Laval family blames lost paperwork for deportation
A Laval family is facing what appears to be imminent deportation to Guinea Sunday after public pleas for reconsideration have failed to result in a last minute reprieve.
Several dozen supporters of the Keita family protested outside the Montreal office of the federal Citizenship and Immigration department Saturday in the hopes that the government would step in and stay the deportation order.
Kankou Keita and her five children were ordered deported back to their native Guinea after their refugee claim was refused.
Paperwork mistake
Kankou Keita says a mistake was made by her first lawyer which prevented Immigration Canada from receiving her family's application to remain in the country on humanitarian grounds.
The Keitas are asking for a temporary stay so their application can be submitted again. Kankou Keita has been working at a factory to support her family, and her five children, who all speak French, were either working or enrolled in school.

She said going back to Guinea would be a nightmare.
She worries that she and her older sister will be forced into arranged marriages and made to undergo genital mutilation.
According to the World Health Organization’s 2011 progress report on female genital mutilation, about 40 per cent of girls between the ages of 15 and 19 are subjected to the practice in Guinea.
It’s the only African country detailed in the report that showed a higher instance in the younger population compared to older women, indicating that the practice is not on the decline.
The Keita family arrived in Canada in 2007. Its application for refugee status was denied, and the family later applied to stay on humanitarian grounds.
The family’s current lawyer says Immigration never received that application.
Little leeway
Immigration officials said earlier this week they aren’t able to comment on specific cases.
But Canada Border Services has said there's little leeway once a deportation order is issued, and it’s obligated to proceed with the removal as quickly as possible.

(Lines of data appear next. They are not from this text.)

/-- PATROL_PACE: every 10 s, at the rate of R288, within the share of each link and the HDAs under patrol of a quadrant; a
gated quadrant sleeps on unless the lap is 5 % of its period behind. -/
def execPatrolPace (s : State) : Host.Outcome State Fault Refusal :=
  done (if s.start.reached < 4 ∨ ¬ s.on TUN.PAT_CFG.EN ∨ s.cmd.inReset ∨ s.halted then s else
    let s := s.passTo (s.nextTick (10 * Config.sec))
    let s := if s.dp.lapAt = 0 then s.newLap else s
    let gone := s.aon - s.dp.lapAt
    let left := lapBytes s.dp.lapLeft
    let secs := max 1 ((s.lapNs - gone) / Config.sec)
    let behind := fun (pct : Nat) => decide (s.dp.lapAll * s.lapNs * pct < (s.dp.lapAll * gone - (s.dp.lapAll - left) * s.lapNs) * 100)
    let slow := behind 5
    let may := fun (s : State) (x : Nat × Nat × Nat) =>
      let q := memberQuad x.1
      let awake := slow || !(s.pwr.quads.getD q .gated).isGated
      if memberIsModule x.1 then
        let k := memberNo x.1
        let rate := if s.get (FLK.LINKk_STS.STATE k) = 2 then 24700000000 else 12350000000
        let busy := ((s.dp.reads.filter (fun j => j.patrol && j.code = x.1)).map (fun j => j.cws.length * 4096)).sum
        awake && s.linkUp k && decide (busy < rate * max 1 (s.get TUN.PAT_CFG.SHARE_PCT) / 100 * 10)
      else
        let under := ((s.dp.runs.filter (fun r => r.cls = 3 && !r.write && r.hda / 48 = q)).map HdaRun.hda).eraseDups
        awake && s.memberReadable x.1 && !under.contains (memberNo x.1) && decide (under.length < min 16 (s.get TUN.PAT_CFG.HDA_STREAMS))
    let s := s.patrolTake may (s.dp.lapCredit + left * 10 / secs) s.dp.lapLeft
    let pct := if s.dp.lapAll = 0 then 100 else 100 * (s.dp.lapAll - lapBytes s.dp.lapLeft) / s.dp.lapAll
    let s := s.put TUN.PAT_STS.LAP_PCT pct
    if behind 10 ∧ ¬ s.on TUN.PAT_STS.LATE then s.patLate else s)

/-- LAP_END (R288, R289): the next lap starts; a lap more than 10 % late sets LATE, one on time clears it. -/
def execLapEnd (s : State) : Host.Outcome State Fault Refusal :=
  done (if s.start.reached < 4 ∨ ¬ s.on TUN.PAT_CFG.EN ∨ s.cmd.inReset ∨ ¬ s.dp.lapLeft.isEmpty ∨ s.dp.lapAt = 0 ∨
      s.dp.reads.any RdJob.patrol then s else
    let due := s.dp.lapAt + s.lapNs
    let late := decide (due + s.lapNs / 10 < s.aon)
    let onTime := decide (s.aon ≤ due)
    let s := (s.passTo due).count TUN.PAT_STS.LAPS 1
    let s := if late ∧ ¬ s.on TUN.PAT_STS.LATE then s.patLate else s
    (s.iff onTime (·.clrB TUN.PAT_STS.LATE)).newLap)

/-! ## Die swaps (Table "Wear, Tuning and Patrol" 1) -/

/-- DIE_SWAP_AGREED (event 2): new bands place the position on the spare die; each band in use keeps the old one until it
has been copied, which starts here (`State.stepSwap`). -/
def execDieSwapAgreed (link : Nat) (s : State) : Host.Outcome State Fault Refusal :=
  done (match s.module link with
    | none => s
    | some m => match m.swap with
      | some (pos, die, old, _) =>
        if ¬ m.agreed then s else
        let zones := s.zonesOf (0x4000 + link)
        s.setModule { m with
          agreed := false, swap := some (pos, die, old, zones), dieMap := m.dieMap.set pos die
          oldDie := zones.map (fun z => (z, pos, old)) ++ m.oldDie }
      | none => s)

/-- DIE_SWAP_DONE (event 4): the last band has moved; the old die is retired and the spare count falls. A dump takes precedence
(R295). -/
def execDieSwapDone (link : Nat) (s : State) : Host.Outcome State Fault Refusal :=
  done (match s.module link with
    | none => s
    | some m => match m.swap with
      | some (pos, die, old, zones) =>
        if m.agreed ∨ m.dieMap.getD pos pos ≠ die ∨ ¬ zones.isEmpty ∨ s.halted then s else
        let m' := { m with
          swap := none
          retiredDies := m.retiredDies ++ [old], spareDies := m.spareDies - 1 }
        let s := (s.setModule m').record 0x0D02 0 link pos []
        if m'.spareDies = 0 then s.raiseStage link 3 else s
      | none => s)

/-! ## TUN command packets (R296, R297) -/

/-- Numbers of sets in a state: listed ones, and of the three that a format gives each group those not listed. -/
def State.setsIn (s : State) (st : TuneState) : Nat :=
  let listed := (s.act.tuning.filter (fun t => t.cur.state = st)).length
  if st = .valid then
    listed + (s.nv.media.modules.map (fun m => 3 * m.ident.dies * m.ident.planes)).sum - (s.act.tuning.filter (fun t => t.load = 1)).length
  else listed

Anne-Marie Bellemare, a social worker who's helping the family, said she isn’t giving up hope, even though there seems to be little likelihood that the family will be allowed to remain while it makes another application.
"Until the plane [takes off], I still have hope that someone in Canada will say, ‘Whoa, we need to stop and start from zero,’" she said.
If a stay isn’t granted, the family will be required to report to Montreal’s Trudeau airport to leave the country Sunday.